# Need USA NW-2 Manual



## lathroum (Jan 2, 2008)

Wasn't sure where to put this but...

Got an NW2 for Christmas from the wife...
Was bought from a member on here.. new in the box...

But alas... no instructions... so I'm not sure where to put all the little bits...

can anyone make me a pdf?

USA trains does not have their manuals online...

thanks

Philip


----------



## Greg Elmassian (Jan 3, 2008)

I do have one somewhere, email me if you strike out. I'm on vacation and scanner at home is sheet fed, not "book type", so can't do it for a week or so. 

Use the USAT site to figure where most of the parts go might help. 

Regards, Greg


----------



## Dan Pierce (Jan 2, 2008)

http://www.usatrains.com/r22000parts.html 

This is a side view and parts list that should help you for most of the parts.


----------



## lvmosher (Jan 2, 2008)

Phillip, 
I'll look around for the manual.


----------



## lathroum (Jan 2, 2008)

THANKS for looking... by the way the loco could not be in better shape...

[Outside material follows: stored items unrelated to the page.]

/-- Turn a parked access into a final fault (R254). -/
def State.cancelParked (s : State) (p : Parked) : State :=
  let r := cancelReason p.cause
  match p.who with
  | .lane t op lane => s.faultLane t op lane p.cause r
  | .instr id =>
      match s.troupe? id with
      | none => s
      | some t =>
          match t.vq with
          | [] => s
          | e :: _ =>
              let aux := match e.instr with
                | .tdep _ => e.cap.a.v
                | .tread _ => e.cap.a.v
                | .ttake _ => e.cap.a.v
                | .tstat _ => e.cap.a.v
                | _ => 0
              s.vectorFaultOf e.instr t e { cause := p.cause, reason := r, aux := aux }
  | .copy core q id =>
      s.modCopy core q id fun e =>
        let va := match e.words with
          | w :: _ => w.va
          | [] =>
              match startOf s e (e.instr.fields.getD {}) with
              | .park va _ _ => BitVec.ofNat 64 va
              | _ => p.vpage
        { e with parked := false, started := true, words := [], fault := some (p.cause, r, va) }
  | .stream ring =>
      match s.stream? ring with
      | none => s
      | some st =>
          let g := match s.fetchStream ring st with
            | .unit_ (.ok i _) => (match i.fields with | some f => streamGrade i f st | none => 0)
            | _ => 0
          let s1 := match s.fetchStream ring st with
            | .unit_ (.ok (.mxalias _) _) => s.modCore (s.ring ring).core fun c => { c with au := c.au.cleared }
            | _ => s
          s1.stopStream ring mxMemfault (if st.loaded then g else st.g0)
  | .solver ring =>
      if (s.solver ring).reload != 0 then s.reloadFail ring slMemfault
      else match (s.solver ring).queue with
      | o :: _ => s.solverFail ring slMemfault o
      | [] => s
  | .drain ring => s.modRing ring fun r => { r with draining := false }

/-- The troupe of a parked access. -/
def ParkWho.troupe? : ParkWho → Option TroupeId
  | .lane t _ _ => some t
  | .instr t => some t
  | _ => none

/-- CANCEL_ASID on a die. -/
def State.cancelAsid (s : State) (die asid : Nat) : State :=
  let ps := (s.die die).parked.filter fun p => p.asid == asid
  let s1 := s.modDie die fun d =>
    { d with parked := d.parked.filter fun p => p.asid != asid,
             fbuf := d.fbuf.filter fun e => e.asid != asid, mmuopc := 5, mmuasid := asid }
  ((ps.filterMap fun p => p.who.troupe?).eraseDups).foldl State.settle (ps.foldl State.cancelParked s1)

/-- A write of MMUCMD: ignored while BUSY, and for other OPCs (R254). -/
def State.mmuCommand (s : State) (die opc asid : Nat) : State :=
  if (s.die die).busy then s
  else if opc = 1 then
    let va := (s.die die).mmuarg.toNat
    s.invalidate die 1 asid fun e => e.covers asid va
  else if opc = 2 then s.invalidate die 2 asid fun e => e.asid == asid
  else if opc = 3 then s.invalidate die 3 asid fun _ => true
  else if opc = 4 then s.replayAll die asid
  else if opc = 5 then s.cancelAsid die asid
  else s

/-- The MMU registers are PF0's (R392); nothing comes from the host while its link is down (R403). -/
def mmuWrite (opc : Nat) (s : State) : State :=
  if s.ev.fn = 0 && s.fw.hostUp then s.mmuCommand s.ev.die opc s.ev.asid else s

/-- INVAL_PAGE: MMUARG is the address. -/
def execInvalPage (s : State) : Out := .next (mmuWrite 1 s)

/-- INVAL_ASID. -/
def execInvalAsid (s : State) : Out := .next (mmuWrite 2 s)

/-- INVAL_ALL. -/
def execInvalAll (s : State) : Out := .next (mmuWrite 3 s)

/-- REPLAY_ALL. -/
def execReplayAll (s : State) : Out := .next (mmuWrite 4 s)

/-- CANCEL_ASID. -/
def execCancelAsid (s : State) : Out := .next (mmuWrite 5 s)

/-- A window reduction that used an entry which the command removed, or may have, is still to be applied
(R242, R254). -/
def State.invalWaits (s : State) (d : Nat) : Bool :=
  s.fw.contribs.any fun c => c.who.any fun w =>
    w.die == d && ((s.die d).mmuopc == 3 || w.asid == (s.die d).mmuasid)

/-- MMU_INVALIDATION_DONE: BUSY clears once every access that used a removed entry is performed; all but
window reductions are in the step that makes them (R254). -/
def execMmuInvalidationDone (s : State) : Out :=
  .next (if s.invalWaits s.ev.die then s else s.modDie s.ev.die fun d => { d with busy := false })

/-- Wake the owner of a parked access whose walk has ended. -/
def State.wake (s : State) (p : Parked) : State :=
  match p.who with
  | .lane t op lane => s.modTroupe t fun t => t.setLane op lane .redo
  | .instr t => s.modTroupe t fun t => { t with vwait := some .retry }
  | .copy core q id => s.modCopy core q id fun e => { e with parked := false }
  | .stream ring => s.modStream ring fun st => { st with wait := some .retry }
  | .solver ring => s.modSolver ring fun v => { v with hold := false }
  | .drain _ => s

/-- The operation that a parked lane belongs to. -/
def ParkWho.op? : ParkWho → Option (TroupeId × Nat)
  | .lane t op _ => some (t, op)
  | _ => none

/-- PAGE_WALK_COMPLETE: one walk answers every marked access to a page of a context: each is tried
again (R254, R256). -/
def execPageWalkComplete (s : State) : Out :=
  let asid := s.ev.asid
  let page := s.ev.addr
  let mine := fun (p : Parked) => p.marked && p.asid == asid && p.vpage == page
  let ps := (s.die s.ev.die).parked.filter mine
  let s1 := s.modDie s.ev.die fun d => { d with parked := d.parked.filter fun p => !mine p }
  let s2 := ps.foldl State.wake s1
  let ops := (ps.filterMap fun p => p.who.op?).eraseDups
  .next (ops.foldl (fun s x => ((s.reissue x.1 x.2).tidyAny x.1 x.2).settle x.1) s2)

/-! ### Management registers (R317, R392) -/

/-- A write of a queue block's dword (R317). -/
def State.queueWrite (s : State) (n o : Nat) (v : Word) : State :=
  let free := fun (f : LQueue → LQueue) => s.modQueue n fun q => if q.en then q else f q
  if o = 0 then free fun q => { q with base := (v >>> 8) <<< 8 }
  else if o = 8 then free fun q => { q with asid := bitsOf v.toNat 28 16, log := bitsOf v.toNat 4 0 }
  else if o = 0x10 then s.writeQen n (v.getLsbD 5) (v.toNat % 16)
  else if o = 0x18 then s.modQueue n fun q => { q with tail := v.setWidth 32 }
  else if o = 0x30 then free fun q => { q with vec := bitsOf v.toNat 10 0 }
  else s

/-- The 64 bytes of a queue block as its function's window shows them, by dword (R317). -/
def LQueue.dword (q : LQueue) (j : Nat) : Nat :=
  nth [q.base.toNat, q.asid * 2 ^ 16 + q.log, q.en.toNat * 2 ^ 5 + q.prio, q.tail.toNat,
    q.head.toNat + q.accseq.toNat * 2 ^ 32, q.doneseq.toNat + (q.err * 16 + q.state) * 2 ^ 32, q.vec, 0] j 0

/-- The 32 bytes of an entry of the fault buffer (R253). -/
def FBEnt.bytes (e : FBEnt) : List Byte :=
  dword e.vpage ++ leBytes e.asid 2 ++ leBytes e.cause 1 ++ leBytes e.level 1 ++ leBytes e.kinds.toNat 1
    ++ leBytes (e.core % 64) 1 ++ zeroBytes 2 ++ leBytes (min e.count (2 ^ 32 - 1)) 4 ++ leBytes (e.seq % 2 ^ 32) 4
    ++ zeroBytes 8

/-- The MMU registers and the fault buffer of a die, by offset (R253, R254, R392). -/
def Die.mmuDword (d : Die) (o : Nat) : Nat :=
  if o = 0 then d.dropped.toNat * 2 ^ 8 + d.fbuf.length
  else if o = 8 then d.mmuarg.toNat
  else if o = 0x10 then d.busy.toNat * 2 ^ 63 + d.mmuopc * 2 ^ 16 + d.mmuasid
  else if o = 0x18 then d.mmuvec
  else if 0x100 ≤ o && o < 0x200 then leNat (((d.fbuf.flatMap FBEnt.bytes).drop (o - 0x100)).take 8)
  else 0

/-- The dwords of a command block (R393). -/
def CmdBlock.dword (b : CmdBlock) (j : Nat) : Nat :=
  if j = 0 then b.opc + b.status.toNat * 2 ^ 32 else (nth b.words (j - 1) 0).toNat

/-- The 8 bytes at an offset of a function's management window; what the map does not name, and what
belongs to another function, reads as zero (R392). -/
def State.windowRead (s : State) (fn a : Nat) : Word :=
  BitVec.ofNat 64 <|
    if a < 0x10000 then
      if (s.queue (a / 64)).fn = fn then (s.queue (a / 64)).dword (a % 64 / 8) else 0
    else if a < 0x11000 then if fn = 0 then (s.die ((a - 0x10000) / 0x400)).mmuDword (a % 0x400) else 0
    else if 0x20000 ≤ a && a < 0x20100 then (s.block fn).dword ((a - 0x20000) / 8)
    else if 0x30000 ≤ a && a < 0x30080 then (s.slice ((a - 0x30000) / 8)).rfretry
    else if 0x30100 ≤ a && a < 0x30130 then nth s.fw.ecc ((a - 0x30100) / 8) 0
    else 0

/-- OPC is written: the command joins those that Cuchehild performs in the order of the writes; the write is ignored
while the function's previous command lacks DONE (R393; log entry 193). -/
def State.writeOpc (s : State) (fn opc : Nat) : State :=
  if s.fw.cmdq.contains fn then s
  else
    ((s.modBlock fn fun b => { b with opc := opc, status := 0 }).modFw fun w =>
      { w with cmdq := w.cmdq ++ [fn] }).endUnknown

/-- A function writes 8 bytes at an offset of its management window; other offsets, and registers of other
functions, ignore the write (R392). -/
def State.windowWrite (s : State) (fn a : Nat) (v : Word) : State :=
  if a < 0x10000 then if (s.queue (a / 64)).fn = fn then s.queueWrite (a / 64) (a % 64) v else s
  else if a < 0x11000 then
    let d := (a - 0x10000) / 0x400
    let o := a % 0x400
    if fn != 0 then s
    else if o = 8 then s.modDie d fun x => { x with mmuarg := v }
    else if o = 0x10 then s.mmuCommand d (bitsOf v.toNat 19 16) (bitsOf v.toNat 12 0)
    else if o = 0x18 then s.modDie d fun x => { x with mmuvec := bitsOf v.toNat 10 0 }
    else s
  else if a = 0x20000 then s.writeOpc fn (v.toNat % 2 ^ 32)
  else if 0x20008 ≤ a && a < 0x20100 then s.modBlock fn fun b => { b with words := upd b.words ((a - 0x20008) / 8) fun _ => v }
  else s

/-- PF0 gives the functions their MSI-X vectors, 2048 in all (R391; log entry 191). -/
def State.assignVectors (s : State) (l : List Nat) : State :=
  if sumOf l ≤ 2048 && l.length ≤ 64 then
    s.modFw fun w => { w with vectors := l ++ List.replicate (64 - l.length) 0 }
  else s

/-- PF0 resizes the aperture of BAR2, to a power of two from 1 GiB to 64 GiB (R391; log entry 191). -/
def State.resizeBar (s : State) (n : Nat) : State :=
  if (List.range 7).any fun k => n == 2 ^ (30 + k) then s.modFw fun w => { w with bar2 := n } else s

/-- The telemetry that PF0 reads: the temperature of each die, then the current of each rail, 8 bytes each (R403; log
entry 175). -/
def State.telemetry (s : State) : List Byte :=
  (s.dies.map fun d => d.temp).flatMap (leBytes · 8) ++ s.fw.rails.flatMap (leBytes · 8)

/-- The firmware maps a firewall window, in place of one with the same base (R377; log entry 191). -/
def State.mapWindow (s : State) (base len ceil domain bar2 : Nat) : State :=
  s.modFw fun w =>
    { w with fwins := (w.fwins.filter fun x => x.base != base)
               ++ if len = 0 then [] else [{ base := base, len := len, ceil := ceil % 8, domain := domain, bar2 := bar2 }] }

/-- REGISTER_WRITE: a function writes 8 bytes at an offset of its management window, or reads them (`on`); what the
map does not name reads as zero (R392, log entry 159).  With `num` not 0 it is PF0's own: 1 gives out the MSI-X
vectors, 2 resizes BAR2, 3 reads the telemetry (R391, R403); 4 is the firmware's mapping of a firewall window (R377;
log entry 191).  Nothing comes from the host while its link is down (R403). -/
def execRegisterWrite (s : State) : Out :=
  let a := s.ev.addr.toNat / 8 * 8
  let v := s.ev.val
  let fn := s.ev.fn
  let x := fun (n : Nat) => nth s.ev.args n 0
  .next <|
    if s.ev.num = 4 then s.mapWindow (x 0) (x 1) (x 2) (x 3) (x 4)
    else if !s.fw.hostUp then s
    else if s.ev.num = 0 then
      if s.ev.on then s.modFw fun w => { w with inbound := .done (dword (s.windowRead fn a)) } else s.windowWrite fn a v
    else if fn != 0 then s
    else if s.ev.num = 1 then s.assignVectors s.ev.args
    else if s.ev.num = 2 then s.resizeBar v.toNat
    else if s.ev.num = 3 then s.modFw fun w => { w with inbound := .done s.telemetry }
    else s

/-! ### Extents and refresh (R259, R261) -/

/-- EXTENT_ADD: the extent is present; it holds what the pool holds. -/
def execExtentAdd (s : State) : Out :=
  let n := s.ev.num
  .next (if n < 262144 && !s.extents.contains n then { s with extents := s.extents ++ [n] } else s)

/-- A window reduction that passed the present check of an extent is still to be applied (R259). -/
def State.extentOwes (s : State) (n : Nat) : Bool :=
  s.fw.contribs.any fun c => poolBase ≤ c.addr && (c.addr - poolBase) / 2 ^ 28 == n

/-- EXTENT_RELEASE: the present bit clears once every access that passed the present check is performed;
all but window reductions are in memory already (R259). -/
def execExtentRelease (s : State) : Out :=
  let n := s.ev.num
  .next (if s.extentOwes n then
      s.modFw fun w => { w with releasing := if w.releasing.contains n then w.releasing else w.releasing ++ [n] }
    else { s with extents := s.extents.filter (· != n) }.modFw fun w =>
      { w with releasing := w.releasing.filter (· != n) })

/-- A die is in a compute-bound interval (R341). -/
def State.computeBound (s : State) (die : Nat) : Bool :=
  s.rings.any fun r => r.core / 64 == die && r.phint.isSome
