-- ==== Sys2Proof/Machine/Scalar.lean ====
section
/-! DEFINITION. Scalar integer instructions, opcodes 0x10-0x2A (spec/04_registers.md R101-R106). -/

namespace Sys2Proof.Machine

/-- Operand A of a scalar instruction as its type, and its grade (R101). -/
def opA (s : State) (t : Troupe) (f : Fields) : Int × Nat :=
  let a := readS s t f.a
  (tyInt f.ty.toNat a.v.toNat, a.g)

/-- The shift amount of R104: the whole of register B, or the immediate extended to 64 bits. -/
def scalarShift (s : State) (t : Troupe) (f : Fields) : Nat :=
  if f.sub.getLsbD 3 then immShift 64 f.ty.toNat f.imm else (readS s t f.b).v.toNat

/-- The value a binary operation writes: the exact result, clamped when SAT is set, reduced and
extended, with the higher grade (R94, R101). -/
def binaryValue (op : Int → Int → Int) (s : State) (t : Troupe) (f : Fields) : GW :=
  let a := opA s t f
  let b := opB s t f
  { v := tyExtend 64 f.ty.toNat (tySat f.ty.toNat (f.sat == 1) (op a.1 b.1)), g := max a.2 b.2 }

/-- The value a unary operation writes (R101). -/
def unaryValue (op : Nat → Int → Int) (s : State) (t : Troupe) (f : Fields) : GW :=
  let a := opA s t f
  { v := tyExtend 64 f.ty.toNat (tySat f.ty.toNat (f.sat == 1) (op f.ty.toNat a.1)), g := a.2 }

/-- The value a shift writes; the operation takes w, the w bits of a, and the amount (R104). -/
def shiftValue (op : Nat → Nat → Nat → Int) (s : State) (t : Troupe) (f : Fields) : GW :=
  let w := tyWidth f.ty.toNat
  let a := readS s t f.a
  let g := if f.sub.getLsbD 3 then a.g else max a.g (readS s t f.b).g
  { v := tyExtend 64 f.ty.toNat (op w (a.v.toNat % 2 ^ w) (scalarShift s t f)), g := g }

/-- Write D with a value read from the state. -/
def setD (value : State → Troupe → Fields → GW) (f : Fields) (t : Troupe) (s : State) : SRes :=
  .done (s.setTroupe (t.writeS f.d (value s t f)))

/-! ### Results (R102-R106) -/

/-- The two's-complement bits of an operation on bit patterns. -/
def bitwise (w : Nat) (op : Nat → Nat → Nat) (a b : Int) : Int :=
  op (a % 2 ^ w).toNat (b % 2 ^ w).toNat

/-- a AND b. -/
def intAnd (a b : Int) : Int := bitwise 64 (· &&& ·) a b
/-- a OR b. -/
def intOr (a b : Int) : Int := bitwise 64 (· ||| ·) a b
/-- a XOR b. -/
def intXor (a b : Int) : Int := bitwise 64 (· ^^^ ·) a b
/-- a AND NOT b. -/
def intAndn (a b : Int) : Int := bitwise 64 (fun x y => x &&& (2 ^ 64 - 1 - y)) a b

/-- The high half of the product: ⌊a × b / 2^w⌋. -/
def mulHi (ty : Nat) (a b : Int) : Int := a * b / 2 ^ tyWidth ty

/-- q of sdiv: truncated toward zero; 0 when b is 0 (R103). -/
def divTrunc (a b : Int) : Int := if b = 0 then 0 else a.tdiv b

/-- srem: a − b × q; a when b is 0 (R103). -/
def remTrunc (a b : Int) : Int := if b = 0 then a else a.tmod b

/-- (a << n) mod 2^w for n < w, else 0. -/
def shl (w a n : Nat) : Int := if n < w then (a * 2 ^ n % 2 ^ w : Nat) else 0

/-- a shifted right with zeros entering; 0 for n ≥ w. -/
def shr (w a n : Nat) : Int := if n < w then (a / 2 ^ n : Nat) else 0

/-- a shifted right with copies of bit w − 1 entering. -/
def sra (w a n : Nat) : Int :=
  let top := 2 ^ (w - 1) ≤ a
  let x : Int := if top then (a : Int) - 2 ^ w else a
  if n < w then x / 2 ^ n else if top then -1 else 0

/-- a rotated left by n mod w. -/
def rol (w a n : Nat) : Int := (a * 2 ^ (n % w) % 2 ^ w + a / 2 ^ (w - n % w) : Nat)

/-- |a|; a itself for n types. -/
def absTy (_ : Nat) (a : Int) : Int := a.natAbs

/-- Leading zero bits of a in w bits. -/
def clzTy (ty : Nat) (a : Int) : Int :=
  let u := (a % 2 ^ tyWidth ty).toNat
  if u = 0 then tyWidth ty else (tyWidth ty - 1 - u.log2 : Nat)

/-- One bits of the low n bits of a number. -/
def popCount (n u : Nat) : Nat := ((List.range n).filter fun i => u.testBit i).length

/-- One bits of a in w bits. -/
def popTy (ty : Nat) (a : Int) : Int := popCount (tyWidth ty) (a % 2 ^ tyWidth ty).toNat

/-- The w bits of a reversed. -/
def brevTy (ty : Nat) (a : Int) : Int :=
  let w := tyWidth ty
  let u := (a % 2 ^ w).toNat
  ((List.range w).foldl (fun r i => if u.testBit i then r + 2 ^ (w - 1 - i) else r) 0 : Nat)

/-- The conditions of scmp and vcmp by SUB mod 8 (R106, R114). -/
def cmpHolds (c : Nat) (a b : Int) : Bool :=
  if c = 0 then a == b else if c = 1 then a != b else if c = 2 then a < b
  else if c = 3 then b ≤ a else if c = 4 then a ≤ b else b < a

/-- sadd: a + b (R102). -/
def execSadd (f : Fields) (s : State) : Out :=
  scalarInstr (.sadd f) s (setD (binaryValue (· + ·)) f)

/-- ssub: a − b (R102). -/
def execSsub (f : Fields) (s : State) : Out :=
  scalarInstr (.ssub f) s (setD (binaryValue (· - ·)) f)

/-- smul: a × b (R102). -/
def execSmul (f : Fields) (s : State) : Out :=
  scalarInstr (.smul f) s (setD (binaryValue (· * ·)) f)

/-- smulhi: the high half of a × b (R102). -/
def execSmulhi (f : Fields) (s : State) : Out :=
  scalarInstr (.smulhi f) s (setD (binaryValue (mulHi f.ty.toNat)) f)

/-- sdiv and srem: long-latency producers on the scalar side; b = 0 raises divide by zero (R89, R103). -/
def divide (i : Instr) (op : Int → Int → Int) (f : Fields) (t : Troupe) (s : State) : SRes :=
  match t.nameFlag i with
  | .named j t1 =>
      let b := opB s t f
      .done (s.setTroupe (t1.startOp (t.scalarEntry i (some j))
        { id := 0, instr := i, sdest := sNum f.d, grade := max (opA s t f).2 b.2,
          sres := [{ d := f.d, v := binaryValue op s t f }], fl := flIf (b.1 == 0) flDivZero }))
  | .full => .wait .issue s
  | _ => .fault { cause := .illop }

/-- sdiv: a / b truncated toward zero (R103). -/
def execSdiv (f : Fields) (s : State) : Out :=
  scalarInstr (.sdiv f) s (divide (.sdiv f) divTrunc f)

/-- srem: the remainder with the sign of a (R103). -/
def execSrem (f : Fields) (s : State) : Out :=
  scalarInstr (.srem f) s (divide (.srem f) remTrunc f)

/-- sand: a AND b (R102). -/
def execSand (f : Fields) (s : State) : Out :=
  scalarInstr (.sand f) s (setD (binaryValue intAnd) f)

/-- sor: a OR b (R102). -/
def execSor (f : Fields) (s : State) : Out :=
  scalarInstr (.sor f) s (setD (binaryValue intOr) f)

/-- sxor: a XOR b (R102). -/
def execSxor (f : Fields) (s : State) : Out :=
  scalarInstr (.sxor f) s (setD (binaryValue intXor) f)

/-- sandn: a AND NOT b (R102). -/
def execSandn (f : Fields) (s : State) : Out :=
  scalarInstr (.sandn f) s (setD (binaryValue intAndn) f)

/-- sshl: shift left (R104). -/
def execSshl (f : Fields) (s : State) : Out :=
  scalarInstr (.sshl f) s (setD (shiftValue shl) f)

/-- sshr: shift right with zeros (R104). -/
def execSshr (f : Fields) (s : State) : Out :=
  scalarInstr (.sshr f) s (setD (shiftValue shr) f)

/-- ssra: shift right with sign copies (R104). -/
def execSsra (f : Fields) (s : State) : Out :=
  scalarInstr (.ssra f) s (setD (shiftValue sra) f)

/-- srol: rotate left (R104). -/
def execSrol (f : Fields) (s : State) : Out :=
  scalarInstr (.srol f) s (setD (shiftValue rol) f)

/-- smin: min(a, b) (R102). -/
def execSmin (f : Fields) (s : State) : Out :=
  scalarInstr (.smin f) s (setD (binaryValue min) f)

/-- smax: max(a, b) (R102). -/
def execSmax (f : Fields) (s : State) : Out :=
  scalarInstr (.smax f) s (setD (binaryValue max) f)

/-- sabs: |a| (R102). -/
def execSabs (f : Fields) (s : State) : Out :=
  scalarInstr (.sabs f) s (setD (unaryValue absTy) f)

/-- sclz: leading zero bits (R102). -/
def execSclz (f : Fields) (s : State) : Out :=
  scalarInstr (.sclz f) s (setD (unaryValue clzTy) f)

/-- spop: one bits (R102). -/
def execSpop (f : Fields) (s : State) : Out :=
  scalarInstr (.spop f) s (setD (unaryValue popTy) f)

/-- sbrev: bits reversed (R102). -/
def execSbrev (f : Fields) (s : State) : Out :=
  scalarInstr (.sbrev f) s (setD (unaryValue brevTy) f)

/-- D with bits [pos + len − 1 : pos] replaced by the low bits of A (R105). -/
def insertValue (s : State) (t : Troupe) (f : Fields) : GW :=
  let pos := f.imm.toNat % 64
  let len := f.imm.toNat / 256
  let d := readS s t f.d
  let a := readS s t f.a
  let m : Word := (BitVec.ofNat 64 (2 ^ len - 1)) <<< pos
  { v := (d.v &&& ~~~m) ||| ((a.v <<< pos) &&& m), g := max d.g a.g }

/-- A[pos + len − 1 : pos], extended from bit len − 1 as the type (R105). -/
def extractValue (s : State) (t : Troupe) (f : Fields) : GW :=
  let pos := f.imm.toNat % 64
  let len := f.imm.toNat / 256
  let a := readS s t f.a
  let u := a.v.toNat / 2 ^ pos % 2 ^ len
  let x : Int := if tySigned f.ty.toNat && 2 ^ (len - 1) ≤ u then (u : Int) - 2 ^ len else u
  { v := BitVec.ofInt 64 x, g := a.g }

/-- A when C is not zero, else B (R106). -/
def selectValue (s : State) (t : Troupe) (f : Fields) : GW :=
  let a := readS s t f.a
  let b := readS s t f.b
  let c := readS s t f.c
  { v := if c.v != 0 then a.v else b.v, g := max a.g (max b.g c.g) }

/-- 1 when the comparison holds, else 0 (R106). -/
def compareValue (s : State) (t : Troupe) (f : Fields) : GW :=
  let a := opA s t f
  let b := opB s t f
  { v := if cmpHolds (f.sub.toNat % 8) a.1 b.1 then 1 else 0, g := max a.2 b.2 }

/-- A extended from its low w bits (R106). -/
def moveValue (s : State) (t : Troupe) (f : Fields) : GW :=
  let a := opA s t f
  { v := tyExtend 64 f.ty.toNat a.1, g := a.2 }

/-- The immediate as the type, extended to 64 bits (R106). -/
def immValue (_ : State) (_ : Troupe) (f : Fields) : GW :=
  { v := tyExtend 64 f.ty.toNat (immInt f.ty.toNat f.imm) }

/-- (IMM << 32) OR D[31:0], with D's grade (R106). -/
def immHighValue (s : State) (t : Troupe) (f : Fields) : GW :=
  let d := readS s t f.d
  { v := f.imm ++ d.v.setWidth 32, g := d.g }

/-- The address R43 forms, with the grade of A and of B when used (R106). -/
def addressValue (s : State) (t : Troupe) (f : Fields) : GW :=
  let a := readS s t f.a
  let b := readS s t f.b
  { v := memAddr a b f, g := if f.modx.getLsbD 3 then max a.g b.g else a.g }

/-- sins: insert a bit field (R105). -/
def execSins (f : Fields) (s : State) : Out :=
  scalarInstr (.sins f) s (setD insertValue f)

/-- sxtr: extract a bit field (R105). -/
def execSxtr (f : Fields) (s : State) : Out :=
  scalarInstr (.sxtr f) s (setD extractValue f)

/-- ssel: select (R106). -/
def execSsel (f : Fields) (s : State) : Out :=
  scalarInstr (.ssel f) s (setD selectValue f)

/-- scmp: compare (R106). -/
def execScmp (f : Fields) (s : State) : Out :=
  scalarInstr (.scmp f) s (setD compareValue f)

/-- smov: move (R106). -/
def execSmov (f : Fields) (s : State) : Out :=
  scalarInstr (.smov f) s (setD moveValue f)

/-- sli: load an immediate (R106). -/
def execSli (f : Fields) (s : State) : Out :=
  scalarInstr (.sli f) s (setD immValue f)

/-- sliHi: load the high half (R106). -/
def execSliHi (f : Fields) (s : State) : Out :=
  scalarInstr (.sliHi f) s (setD immHighValue f)

/-- sadr: form an address (R106). -/
def execSadr (f : Fields) (s : State) : Out :=
  scalarInstr (.sadr f) s (setD addressValue f)

end Sys2Proof.Machine
end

but I'm like the kids... I want to play with the new toys...


Philip


----------



## aceinspp (Jan 2, 2008)

NW 2 is one of the easiest to install the hand rails and front foot steps. I also have the manual if you need it. Later RJD


----------



## Paul Norton (Jan 8, 2008)

Most USA Trains locomotives have a detailed drawing on the box. I have often used that to check the location of the grab rails and other detail parts.

 
Ignore that battery charging plug. There should be an air hose in its place.


----------